In Interior Design, positive space is the space taken by your furniture and decor, on the floor or on your walls. Negative space, conversely, is the empty space around and in between those pieces of furnishing. And the word “empty” is important: we didn’t say invisible! And because it is not invisible, it has, like everything else in your home, a big impact on how you feel in your living room or bedroom and how you experience them. So here’s what you need to know about negative space and how to make the best of it!
1 - Why it matters
I think we can all agree on one thing: your home should be comfortable, right? But how do you define and recognize a comfortable space? Is it just about how plush your sofa is? Not just! It’s also about how comfortable you feel when you are moving around or through the room. So no matter how fluffy your cushions are, your room should also feel comfortable when you’re not sitting down. And this is where negative space comes in. Do the exercise and sit in your sofa for a minute but close your eyes. Does it feel nice? Probably! Now open your eyes. Do you feel as relaxed? Well chances are, if you have lots of things on the walls and lots of decorative pieces on the furniture, it won’t feel quite as peaceful. By giving your brain lots of things to look at, you get it to work which goes against any feeling of relaxation!
2 - How it really works
When you put up a new print on your wall, your brain doesn’t just register “new print on wall”: it analyses it like there’s no tomorrow! Is it rectangular, is it framed, in what material, is it a painting, is it a photography, what are the main colours, is it abstract, do I like it? And it won’t just do that the first time, it will constantly verify that information and add to it whenever you look at the wall. Now that doesn’t sound very relaxing! Negative spaces create a break for your brain. Like a comma or a full stop in a sentence. The opportunity to just stop and enjoy the moment! As a result your room will feel more balanced.

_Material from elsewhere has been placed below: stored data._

def TRACE.rows : List Mem := [TRACE.MODE, TRACE.NCH, TRACE.NODE, TRACE.SBASE, TRACE.DEC, TRACE.DECEFF, TRACE.PRE, TRACE.TRIGSRC, TRACE.TRIGCH, TRACE.TRIGEDGE, TRACE.TRIGLVL, TRACE.TRIGLO, TRACE.TRIGHI, TRACE.TRIGEVT, TRACE.OVERWRITE, TRACE.DEST, TRACE.ARM, TRACE.TRIGNOW, TRACE.READ, TRACE.STATE, TRACE.DEPTH, TRACE.PREGOT, TRACE.TRIGWB, TRACE.CAPNO, TRACE.LOSTCAP, TRACE.LOSTREC, TRACE.MISSTRIG]

/-! Class TRPORT (R236). -/
def TRPORT.PORTEN : Mem := { name := "PORTEN", cls := 26, lo := 4, n := 1, num := 3, ty := .u8, acc := .rws, rng := .int 0 1 }
def TRPORT.PORTBLK : Mem := { name := "PORTBLK", cls := 26, lo := 4, n := 1, num := 4, ty := .u32, acc := .ro, rng := .any }

def TRPORT.rows : List Mem := [TRPORT.PORTEN, TRPORT.PORTBLK]

/-! Class EXCH (R99). -/
def EXCH.ADMITTED : Mem := { name := "ADMITTED", cls := 27, lo := 0, n := 1, num := 3, ty := .u8, acc := .ro, rng := .any }
def EXCH.ISOLATED : Mem := { name := "ISOLATED", cls := 27, lo := 0, n := 1, num := 4, ty := .u8, acc := .ro, rng := .any, dflt := 255 }
def EXCH.RETIRED : Mem := { name := "RETIRED", cls := 27, lo := 0, n := 1, num := 5, ty := .u8, acc := .rws, rng := .any }
def EXCH.CHARGE : Mem := { name := "CHARGE", cls := 27, lo := 0, n := 1, num := 6, ty := .u32, acc := .ro, rng := .any }
def EXCH.ADMCAP : Mem := { name := "ADMCAP", cls := 27, lo := 0, n := 1, num := 7, ty := .u32, acc := .ro, rng := .any }
def EXCH.OCC : Mem := { name := "OCC", cls := 27, lo := 0, n := 1, num := 8, cnt := 8, ty := .u32, acc := .ro, rng := .any }
def EXCH.PGEN : Mem := { name := "PGEN", cls := 27, lo := 0, n := 1, num := 16, ty := .u32, acc := .ro, rng := .any }
def EXCH.PLACE : Mem := { name := "PLACE", cls := 27, lo := 0, n := 1, num := 17, cnt := 168, ty := .o16, acc := .ro, rng := .any }
def EXCH.BALTHR : Mem := { name := "BALTHR", cls := 27, lo := 0, n := 1, num := 185, ty := .u8, acc := .rw, rng := .int 1 50, dflt := 10 }
def EXCH.MIRRORALL : Mem := { name := "MIRRORALL", cls := 27, lo := 0, n := 1, num := 186, ty := .u8, acc := .rw, rng := .int 0 1 }
def EXCH.NLOST : Mem := { name := "NLOST", cls := 27, lo := 0, n := 1, num := 187, ty := .u32, acc := .rw, rng := .clr }

def EXCH.rows : List Mem := [EXCH.ADMITTED, EXCH.ISOLATED, EXCH.RETIRED, EXCH.CHARGE, EXCH.ADMCAP, EXCH.OCC, EXCH.PGEN, EXCH.PLACE, EXCH.BALTHR, EXCH.MIRRORALL, EXCH.NLOST]

/-! Class AUDIT (R604). -/
def AUDIT.PACE : Mem := { name := "PACE", cls := 28, lo := 0, n := 1, num := 3, ty := .u16, acc := .rw, rng := .int 50 2000, dflt := 500 }
def AUDIT.PASSMS : Mem := { name := "PASSMS", cls := 28, lo := 0, n := 1, num := 4, ty := .f32, acc := .ro, rng := .any, dflt := 0x42830000 }
def AUDIT.PASSES : Mem := { name := "PASSES", cls := 28, lo := 0, n := 1, num := 5, ty := .u32, acc := .ro, rng := .any }
def AUDIT.FREEFIX : Mem := { name := "FREEFIX", cls := 28, lo := 0, n := 1, num := 6, ty := .u32, acc := .rw, rng := .clr }
def AUDIT.SRAMCOR : Mem := { name := "SRAMCOR", cls := 28, lo := 0, n := 1, num := 7, ty := .u32, acc := .rw, rng := .clr }
def AUDIT.MRAMCOR : Mem := { name := "MRAMCOR", cls := 28, lo := 0, n := 1, num := 8, ty := .u32, acc := .rw, rng := .clr }
def AUDIT.BANKMAX : Mem := { name := "BANKMAX", cls := 28, lo := 0, n := 1, num := 9, ty := .u16, acc := .rw, rng := .int 1 65535, dflt := 16 }
def AUDIT.BANKAVOID : Mem := { name := "BANKAVOID", cls := 28, lo := 0, n := 1, num := 10, ty := .u16, acc := .w1c, rng := .any }

def AUDIT.rows : List Mem := [AUDIT.PACE, AUDIT.PASSMS, AUDIT.PASSES, AUDIT.FREEFIX, AUDIT.SRAMCOR, AUDIT.MRAMCOR, AUDIT.BANKMAX, AUDIT.BANKAVOID]

/-! Class ASSAY (R604). -/
def ASSAY.CALMAX : Mem := { name := "CALMAX", cls := 29, lo := 0, n := 1, num := 3, ty := .u16, acc := .rw, rng := .int 10 3600, dflt := 60 }
def ASSAY.ZEROPER : Mem := { name := "ZEROPER", cls := 29, lo := 0, n := 1, num := 4, ty := .u32, acc := .rw, rng := .int 60 86400, dflt := 600 }
def ASSAY.TAPAGE : Mem := { name := "TAPAGE", cls := 29, lo := 0, n := 1, num := 5, ty := .f32, acc := .ro, rng := .any }
def ASSAY.SARAGE : Mem := { name := "SARAGE", cls := 29, lo := 0, n := 1, num := 6, ty := .f32, acc := .ro, rng := .any }
def ASSAY.TEMPAGE : Mem := { name := "TEMPAGE", cls := 29, lo := 0, n := 1, num := 7, ty := .f32, acc := .ro, rng := .any }
def ASSAY.TEMPOFF : Mem := { name := "TEMPOFF", cls := 29, lo := 0, n := 1, num := 8, ty := .f32, acc := .ro, rng := .any }
def ASSAY.TESTING : Mem := { name := "TESTING", cls := 29, lo := 0, n := 1, num := 9, ty := .u8, acc := .ro, rng := .any, dflt := 255 }
def ASSAY.TESTMS : Mem := { name := "TESTMS", cls := 29, lo := 0, n := 1, num := 10, ty := .f32, acc := .ro, rng := .any }
def ASSAY.SARSTARV : Mem := { name := "SARSTARV", cls := 29, lo := 0, n := 1, num := 11, ty := .u32, acc := .rw, rng := .clr }

def ASSAY.rows : List Mem := [ASSAY.CALMAX, ASSAY.ZEROPER, ASSAY.TAPAGE, ASSAY.SARAGE, ASSAY.TEMPAGE, ASSAY.TEMPOFF, ASSAY.TESTING, ASSAY.TESTMS, ASSAY.SARSTARV]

3 - How to take advantage of it
Because your empty space has a shape, you have a good opportunity to change how your room feels. Let’s say you just bought a corner sofa. Visually it’s made up of two rectangles but it also created a negative space in the shape of a triangle in front of it. Now two rectangles and a triangle feel very angular and a little rigid so without knowing it, you just made your space less comfortable. But place a round coffee table overlapping that empty triangle and the negative space is now much softer, hence giving a more relaxed feeling to your room! So have a look at the floor plan of your rooms and clearly draw what the negative spaces look like, you might learn something!
4 – How to implement it
On top of being careful with the way you place your furniture, it’s also about becoming a curator. That means being more selective with what you put up on your walls, on your sofa, on your shelves and consoles. One big piece of art on a wall for example will create a simple negative space around it, easier to process than that created by lots of pictures. Buy less, but buy better! It’s not necessarily about being minimalist but let’s just say this: we have not yet seen an Interior Designer create a very cluttered room! They know their negative space!